## WHAT YOU ARE ASKED TO DO
Extract from the entries below, exactly as given, only the lines from the line containing "namespace Sys2Proof.Laws.RoundTrip" to the line containing "simp [encode, hf] at h", both lines included.
◆ ◆ ◆
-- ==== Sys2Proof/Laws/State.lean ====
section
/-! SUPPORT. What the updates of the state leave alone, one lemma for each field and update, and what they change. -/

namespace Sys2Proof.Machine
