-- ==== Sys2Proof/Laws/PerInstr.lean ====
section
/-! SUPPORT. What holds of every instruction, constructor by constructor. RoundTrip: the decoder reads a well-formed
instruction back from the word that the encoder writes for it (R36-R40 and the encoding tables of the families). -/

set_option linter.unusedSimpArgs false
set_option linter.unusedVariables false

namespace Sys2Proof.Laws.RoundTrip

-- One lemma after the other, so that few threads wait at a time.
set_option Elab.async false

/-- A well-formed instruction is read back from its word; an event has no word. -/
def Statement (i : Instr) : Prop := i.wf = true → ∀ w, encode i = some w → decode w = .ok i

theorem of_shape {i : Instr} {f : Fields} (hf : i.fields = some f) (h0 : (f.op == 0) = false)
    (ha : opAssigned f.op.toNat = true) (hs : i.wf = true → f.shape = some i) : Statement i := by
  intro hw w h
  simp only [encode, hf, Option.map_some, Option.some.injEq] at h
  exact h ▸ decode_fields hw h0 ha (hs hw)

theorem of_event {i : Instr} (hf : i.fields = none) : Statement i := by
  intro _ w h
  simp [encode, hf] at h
◆ ◆ ◆
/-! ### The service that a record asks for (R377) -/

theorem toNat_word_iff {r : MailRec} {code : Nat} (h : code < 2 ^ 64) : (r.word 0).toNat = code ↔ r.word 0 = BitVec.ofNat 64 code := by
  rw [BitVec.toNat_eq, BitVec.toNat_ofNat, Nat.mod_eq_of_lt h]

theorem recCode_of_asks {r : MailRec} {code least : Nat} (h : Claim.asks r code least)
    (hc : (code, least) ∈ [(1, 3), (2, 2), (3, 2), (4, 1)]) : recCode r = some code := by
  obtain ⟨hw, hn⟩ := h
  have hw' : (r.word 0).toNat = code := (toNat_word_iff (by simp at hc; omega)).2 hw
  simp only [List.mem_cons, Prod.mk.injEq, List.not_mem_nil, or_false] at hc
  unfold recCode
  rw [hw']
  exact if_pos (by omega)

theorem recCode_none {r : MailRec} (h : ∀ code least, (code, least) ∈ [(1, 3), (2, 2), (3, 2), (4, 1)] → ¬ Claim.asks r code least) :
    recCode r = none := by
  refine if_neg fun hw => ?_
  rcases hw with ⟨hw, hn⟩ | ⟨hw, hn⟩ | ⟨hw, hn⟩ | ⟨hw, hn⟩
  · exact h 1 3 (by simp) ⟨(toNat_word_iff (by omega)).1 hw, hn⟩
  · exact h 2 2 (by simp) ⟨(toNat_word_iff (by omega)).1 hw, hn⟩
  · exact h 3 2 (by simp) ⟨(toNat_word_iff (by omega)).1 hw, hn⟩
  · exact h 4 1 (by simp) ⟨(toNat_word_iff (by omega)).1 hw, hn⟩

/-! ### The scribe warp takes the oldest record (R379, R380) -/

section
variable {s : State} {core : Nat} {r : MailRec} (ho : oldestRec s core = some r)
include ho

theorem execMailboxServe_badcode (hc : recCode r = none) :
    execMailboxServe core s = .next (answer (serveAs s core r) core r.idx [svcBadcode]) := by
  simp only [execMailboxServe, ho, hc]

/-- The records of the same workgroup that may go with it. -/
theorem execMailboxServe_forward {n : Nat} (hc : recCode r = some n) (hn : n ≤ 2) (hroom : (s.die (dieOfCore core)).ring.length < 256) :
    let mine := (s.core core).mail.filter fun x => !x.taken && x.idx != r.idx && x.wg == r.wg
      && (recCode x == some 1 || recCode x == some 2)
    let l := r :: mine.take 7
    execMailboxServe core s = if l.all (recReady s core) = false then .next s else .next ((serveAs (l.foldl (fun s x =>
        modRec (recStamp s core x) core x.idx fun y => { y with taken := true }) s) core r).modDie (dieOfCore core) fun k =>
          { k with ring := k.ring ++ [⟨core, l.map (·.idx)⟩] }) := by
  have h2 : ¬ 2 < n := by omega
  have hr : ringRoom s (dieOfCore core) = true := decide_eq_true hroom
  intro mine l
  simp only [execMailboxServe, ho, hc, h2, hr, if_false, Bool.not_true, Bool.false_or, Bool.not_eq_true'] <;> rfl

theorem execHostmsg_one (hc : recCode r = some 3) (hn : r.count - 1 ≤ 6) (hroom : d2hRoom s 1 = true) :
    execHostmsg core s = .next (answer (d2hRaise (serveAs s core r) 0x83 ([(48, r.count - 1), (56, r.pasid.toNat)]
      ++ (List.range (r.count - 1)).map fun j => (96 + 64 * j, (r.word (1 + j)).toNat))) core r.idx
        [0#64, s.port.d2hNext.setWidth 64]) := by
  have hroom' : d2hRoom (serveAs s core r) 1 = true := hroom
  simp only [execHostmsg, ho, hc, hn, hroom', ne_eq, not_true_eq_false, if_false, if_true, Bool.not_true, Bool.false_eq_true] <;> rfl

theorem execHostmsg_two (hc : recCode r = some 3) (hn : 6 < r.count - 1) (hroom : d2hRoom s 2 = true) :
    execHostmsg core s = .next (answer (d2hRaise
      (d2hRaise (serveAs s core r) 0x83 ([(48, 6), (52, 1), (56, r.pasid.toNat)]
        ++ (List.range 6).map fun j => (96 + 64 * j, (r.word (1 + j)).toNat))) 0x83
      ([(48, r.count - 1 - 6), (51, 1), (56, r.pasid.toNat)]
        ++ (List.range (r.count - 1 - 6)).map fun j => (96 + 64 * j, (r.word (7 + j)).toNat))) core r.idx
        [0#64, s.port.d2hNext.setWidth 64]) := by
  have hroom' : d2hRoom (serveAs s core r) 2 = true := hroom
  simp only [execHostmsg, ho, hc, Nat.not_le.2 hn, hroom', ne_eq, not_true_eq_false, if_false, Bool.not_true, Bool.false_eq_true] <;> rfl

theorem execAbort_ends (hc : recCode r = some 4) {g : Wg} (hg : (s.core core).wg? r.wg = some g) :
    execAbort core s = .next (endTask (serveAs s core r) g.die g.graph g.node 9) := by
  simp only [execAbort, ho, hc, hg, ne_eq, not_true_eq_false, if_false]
◆ ◆ ◆
## EXERCISE OUTPUT
namespace Sys2Proof.Laws.RoundTrip

-- One lemma after the other, so that few threads wait at a time.
set_option Elab.async false

/-- A well-formed instruction is read back from its word; an event has no word. -/
def Statement (i : Instr) : Prop := i.wf = true → ∀ w, encode i = some w → decode w = .ok i

theorem of_shape {i : Instr} {f : Fields} (hf : i.fields = some f) (h0 : (f.op == 0) = false)
    (ha : opAssigned f.op.toNat = true) (hs : i.wf = true → f.shape = some i) : Statement i := by
  intro hw w h
  simp only [encode, hf, Option.map_some, Option.some.injEq] at h
  exact h ▸ decode_fields hw h0 ha (hs hw)

theorem of_event {i : Instr} (hf : i.fields = none) : Statement i := by
  intro _ w h
  simp [encode, hf] at h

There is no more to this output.